Activity
Return every line from the records below with the string "bytes".

Dataset
/-- MOVS, STOS and LODS, alone or as one iteration under a prefix (43_string.md R350, R351, R354, R355, R360): the value goes
to ES:DI or to AL or AX, SI and DI move by the width in the direction DF says, no flag and nothing else changes. Any string
instruction under a prefix with CX = 0 does nothing at all. F2 before MOVS, STOS and LODS repeats as F3 does (30_encoding.md
R193, D16, DESIGN CHOICE in log 30). -/
def Obligations.StringMovesTransferOneElement : Prop :=
  (∀ (i : Instr) (w : Width) (k : RepKind) (s : State), i ∈ stringForms w → s.cur.rep = some k → s.regs.cx = 0 →
    exec i s = .next s) ∧
  (∀ (w : Width) (s : State), PlainMemory s → Iterates s → SourceReadable s w →
    Accessible s .es s.regs.di.toNat w.bytes .write →
    ∃ t, exec (.movs w) s = .next t ∧ peek t w .es s.regs.di = stringSource s w ∧
      t.regs.si = s.regs.si + stringStep s w ∧ t.regs.di = s.regs.di + stringStep s w ∧ IterationEnds s t false ∧
      t.flags = s.flags ∧ SameSystem s t ∧ RegsBut s t [.r1, .r6, .r7] ∧ MemoryBut s t w .es s.regs.di) ∧
  (∀ (w : Width) (s : State), PlainMemory s → Iterates s → Accessible s .es s.regs.di.toNat w.bytes .write →
    ∃ t, exec (.stos w) s = .next t ∧ peek t w .es s.regs.di = s.acc w ∧
      t.regs.di = s.regs.di + stringStep s w ∧ IterationEnds s t false ∧
      t.flags = s.flags ∧ SameSystem s t ∧ RegsBut s t [.r1, .r7] ∧ MemoryBut s t w .es s.regs.di) ∧
  (∀ (w : Width) (s : State), Iterates s → SourceReadable s w →
    ∃ t, exec (.lods w) s = .next t ∧ t.acc w = stringSource s w ∧ (w = .byte → t.ah = s.ah) ∧
      t.regs.si = s.regs.si + stringStep s w ∧ IterationEnds s t false ∧
      t.flags = s.flags ∧ SameSystem s t ∧ RegsBut s t [.r0, .r1, .r6] ∧ SameMemory s t)

/-- CMPS and SCAS, alone or as one iteration under a prefix (R350, R352, R353, R360): the flags of source minus ES:DI, or of AL
or AX minus ES:DI; only SI, DI and CX move. CMPS is the spec's general knowledge (R352, G10), PRESUMED in log 40. Between
its two reads another bus master may have written memory, LOCK or not (20_memory.md R160, 46_processor_control.md R480, 93 U31,
log 48). -/
def Obligations.StringComparesSetFlags : Prop :=
  (∀ (w : Width) (s : State), Iterates s → SourceReadable s w → Accessible s .es s.regs.di.toNat w.bytes .read →
    let second := peek (s.later .second) w .es s.regs.di
    ∃ t, exec (.cmps w) s = .next t ∧
      (∃ d : Val w, (d.toNat + second.toNat) % 2 ^ w.bits = (stringSource s w).toNat ∧ StatusOf t.flags w d) ∧
      SubtractionFlags t.flags w (stringSource s w) second 0 ∧
      t.regs.si = s.regs.si + stringStep s w ∧ t.regs.di = s.regs.di + stringStep s w ∧ IterationEnds s t true ∧
      SameControlFlags s.flags t.flags ∧ SameSystem s t ∧ RegsBut s t [.r1, .r6, .r7] ∧ SameMemory s t) ∧
  (∀ (w : Width) (s : State), Iterates s → Accessible s .es s.regs.di.toNat w.bytes .read →
    ∃ t, exec (.scas w) s = .next t ∧
      (∃ d : Val w, (d.toNat + (peek s w .es s.regs.di).toNat) % 2 ^ w.bits = (s.acc w).toNat ∧
        StatusOf t.flags w d) ∧
      SubtractionFlags t.flags w (s.acc w) (peek s w .es s.regs.di) 0 ∧
      t.regs.di = s.regs.di + stringStep s w ∧ IterationEnds s t true ∧
      SameControlFlags s.flags t.flags ∧ SameSystem s t ∧ RegsBut s t [.r1, .r7] ∧ SameMemory s t)

/-- IN and OUT in their four forms, INS and OUTS, alone or as one iteration under a prefix (R257, R258; 43_string.md R350, R356,
R357, R360; 60_exceptions.md R590): with CPL <= IOPL, or in real mode, IN loads AL or AX with what the device answers and OUT
hands AL or AX to it, INS stores the answer at ES:DI and OUTS hands over the source; the access joins the I/O record, a word at
an odd port as two byte bus operations, low byte first (20_memory.md R94); without the privilege, #GP(0). What the device answers
is free, and every port, a reserved one and a word at FFFFH, whose high byte goes to port 0000H, too, is treated alike (log 11).
 F2 repeats INS and OUTS as F3 does (30_encoding.md R193, D16, DESIGN CHOICE in log 30). -/
def Obligations.PortTransfers : Prop :=
  (∀ (i : Instr) (out : Bool) (w : Width) (port : Word) (s : State), portForm s i = some (out, w, port) →
    (¬ IoAllowed s → TakesException i s 13 (some 0)) ∧
    (IoAllowed s → ∃ t, exec i s = .next t ∧ t.flags = s.flags ∧ SameButIo s t ∧ t.ip = s.ip ∧ SameMemory s t ∧
      (out = true → PortAccess s.io t.io true w port ((s.acc w).setWidth 16) ∧ RegsBut s t []) ∧
      (out = false → PortAnswers s w port (t.acc w) ∧ PortAccess s.io t.io false w port ((t.acc w).setWidth 16) ∧
        OnlyReg s t w .r0))) ∧
  (∀ (w : Width) (s : State), Iterates s → ¬ IoAllowed s →
    TakesException (.ins w) s 13 (some 0) ∧ TakesException (.outs w) s 13 (some 0)) ∧
  (∀ (w : Width) (s : State), PlainMemory s → Iterates s → IoAllowed s →
    Accessible s .es s.regs.di.toNat w.bytes .write →
    ∃ t, exec (.ins w) s = .next t ∧
      PortAnswers s w s.regs.dx (peek t w .es s.regs.di) ∧
      PortAccess s.io t.io false w s.regs.dx ((peek t w .es s.regs.di).setWidth 16) ∧
      t.regs.di = s.regs.di + stringStep s w ∧ IterationEnds s t false ∧
      t.flags = s.flags ∧ SameButIo s t ∧ RegsBut s t [.r1, .r7] ∧ MemoryBut s t w .es s.regs.di) ∧
  (∀ (w : Width) (s : State), Iterates s → IoAllowed s → SourceReadable s w →
    ∃ t, exec (.outs w) s = .next t ∧ PortAccess s.io t.io true w s.regs.dx ((stringSource s w).setWidth 16) ∧
      t.regs.si = s.regs.si + stringStep s w ∧ IterationEnds s t false ∧
      t.flags = s.flags ∧ SameButIo s t ∧ RegsBut s t [.r1, .r6] ∧ SameMemory s t)

namespace Sys2Proof.Machine

/-! ### Transfers within a segment -/

/-- The short jumps: the condition and the displacement (44_control_transfer.md R380 to R382). For the LOOP forms the condition
looks at CX before it is decremented. -/
def shortJumpForm (s : State) : Instr → Option (Prop × Byte)
  | .jo d => some (s.flags.of = true, d)
  | .jno d => some (s.flags.of = false, d)
  | .jb d => some (s.flags.cf = true, d)
  | .jnb d => some (s.flags.cf = false, d)
  | .je d => some (s.flags.zf = true, d)
  | .jne d => some (s.flags.zf = false, d)
  | .jbe d => some (s.flags.cf = true ∨ s.flags.zf = true, d)
  | .jnbe d => some (s.flags.cf = false ∧ s.flags.zf = false, d)
  | .js d => some (s.flags.sf = true, d)
  | .jns d => some (s.flags.sf = false, d)
  | .jp d => some (s.flags.pf = true, d)
  | .jnp d => some (s.flags.pf = false, d)
  | .jl d => some (s.flags.sf ≠ s.flags.of, d)
  | .jnl d => some (s.flags.sf = s.flags.of, d)
  | .jle d => some (s.flags.zf = true ∨ s.flags.sf ≠ s.flags.of, d)
  | .jnle d => some (s.flags.zf = false ∧ s.flags.sf = s.flags.of, d)
  | .jcxz d => some (s.regs.cx.toNat = 0, d)
  | .loop d => some (s.regs.cx.toNat ≠ 1, d)
  | .loope d => some (s.regs.cx.toNat ≠ 1 ∧ s.flags.zf = true, d)
  | .loopne d => some (s.regs.cx.toNat ≠ 1 ∧ s.flags.zf = false, d)
  | _ => none

/-- The instruction decrements CX. -/
def isLoop : Instr → Bool
  | .loop _ => true
  | .loope _ => true
  | .loopne _ => true
  | _ => false

/-- A transfer target lies inside the code segment; tested in protected mode only (R370). -/
def TargetOk (s : State) (ip : Word) : Prop := s.msw.pe = true → ip.toNat ≤ s.cs.limit.toNat

/-- Only IP is written. -/
def OnlyIp (s t : State) (ip : Word) : Prop :=
  t.ip = ip ∧ t.flags = s.flags ∧ SameSystem s t ∧ RegsBut s t [] ∧ SameMemory s t

/-- The near jumps: the target and what reading it needs (R373, R374). -/
def nearJumpForm (s : State) : Instr → Option (Word × Prop)
  | .jmpRel8 d => some (s.ip + d.signExtend 16, True)
  | .jmpRel16 d => some (s.ip + d, True)
  | .jmpRm m => some (valueOf s .word m, CanRead s .word m)
  | _ => none

/-- The near calls: the target and what reading it needs (R376). -/
def nearCallForm (s : State) : Instr → Option (Word × Prop)
  | .callRel d => some (s.ip + d, True)
  | .callRm m => some (valueOf s .word m, CanRead s .word m)
  | _ => none

/-- The near returns: how many bytes they release (R385). -/
def nearReturnForm : Instr → Option Word
  | .ret => some 0
  | .retImm v => some v
  | _ => none

/-- A byte of the `n` words below the top of the stack. -/
def BelowTop (s : State) (n : Nat) (p : Phys) : Prop :=
  ∃ k, k < 2 * n ∧ p = segAddr s .ss (s.regs.sp - BitVec.ofNat 16 (k + 1))

/-- A word of the display that ENTER copies from (R390). -/
def displayWord (s : State) (j : Nat) : Word := s.regs.bp - BitVec.ofNat 16 (2 * j)

end Sys2Proof.Machine

/-- Jcc, JCXZ and the LOOP forms (R380 to R382): the jump is taken exactly when its condition holds, to IP plus the
sign-extended displacement; not taken, IP stays at the next instruction; the LOOP forms decrement CX; nothing else changes. A
target outside the code segment raises #GP(0) (R370) with nothing changed: that the decrement of CX is then not committed, and
that CX = 0 becomes FFFFH, are the spec's own inferences (R382's marks, from 60_exceptions.md R536). -/
def Obligations.ShortJumpsFollowTheirConditions : Prop :=
  ∀ (i : Instr) (c : Prop) (d : Byte) (s : State), shortJumpForm s i = some (c, d) →
    let target := s.ip + d.signExtend 16
    let Done := fun t : State => t.flags = s.flags ∧ SameSystem s t ∧ SameMemory s t ∧
      t.regs = { s.regs with cx := if isLoop i then s.regs.cx - 1 else s.regs.cx }
    (¬ c → ∃ t, exec i s = .next t ∧ t.ip = s.ip ∧ Done t) ∧
    (c → TargetOk s target → ∃ t, exec i s = .next t ∧ t.ip = target ∧ Done t) ∧
    (c → ¬ TargetOk s target → TakesException i s 13 (some 0))

/-- Near JMP, CALL and RET (R370 to R376, R385): the target becomes IP if it lies in the code segment, else #GP(0) with nothing
changed; CALL pushes the address of the next instruction; RET takes its target from the stack and releases its operand's bytes;
nothing else changes. The source has no page of CALL: that CALL tests its target before the stack, so that a target outside is
#GP(0) even where the stack has no room, and that nothing is changed when a test fails, are the spec's own inferences from the
listings of INT and RET and from 60_exceptions.md R536, as is that RET tests its target before SP moves (R372's mark,
91_not_in_source.md N1). -/
def Obligations.NearTransfers : Prop :=
  (∀ (i : Instr) (ip : Word) (Ready : Prop) (s : State), nearJumpForm s i = some (ip, Ready) → Ready →
    (TargetOk s ip → ∃ t, exec i s = .next t ∧ OnlyIp s t ip) ∧
    (¬ TargetOk s ip → TakesException i s 13 (some 0))) ∧
  (∀ (i : Instr) (ip : Word) (Ready : Prop) (s : State), nearCallForm s i = some (ip, Ready) → Ready →
    PlainMemory s →
    (TargetOk s ip → CanPush s 1 → ∃ t, exec i s = .next t ∧ t.ip = ip ∧ stackTop t = s.ip ∧
      t.regs.sp = s.regs.sp - 2 ∧ t.flags = s.flags ∧ SameSystem s t ∧ RegsBut s t [.r4] ∧
      MemoryBut s t .word .ss (s.regs.sp - 2)) ∧
    (¬ TargetOk s ip → TakesException i s 13 (some 0))) ∧
  (∀ (i : Instr) (n : Word) (s : State), nearReturnForm i = some n → CanPopAt s 0 →
    (TargetOk s (stackTop s) → ∃ t, exec i s = .next t ∧ t.ip = stackTop s ∧ t.regs.sp = s.regs.sp + 2 + n ∧
      t.flags = s.flags ∧ SameSystem s t ∧ RegsBut s t [.r4] ∧ SameMemory s t) ∧
    (¬ TargetOk s (stackTop s) → TakesException i s 13 (some 0)))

Solution to the exercise
    Accessible s .es s.regs.di.toNat w.bytes .write →
  (∀ (w : Width) (s : State), PlainMemory s → Iterates s → Accessible s .es s.regs.di.toNat w.bytes .write →
  (∀ (w : Width) (s : State), Iterates s → SourceReadable s w → Accessible s .es s.regs.di.toNat w.bytes .read →
  (∀ (w : Width) (s : State), Iterates s → Accessible s .es s.regs.di.toNat w.bytes .read →
    Accessible s .es s.regs.di.toNat w.bytes .write →
/-- The near returns: how many bytes they release (R385). -/
changed; CALL pushes the address of the next instruction; RET takes its target from the stack and releases its operand's bytes;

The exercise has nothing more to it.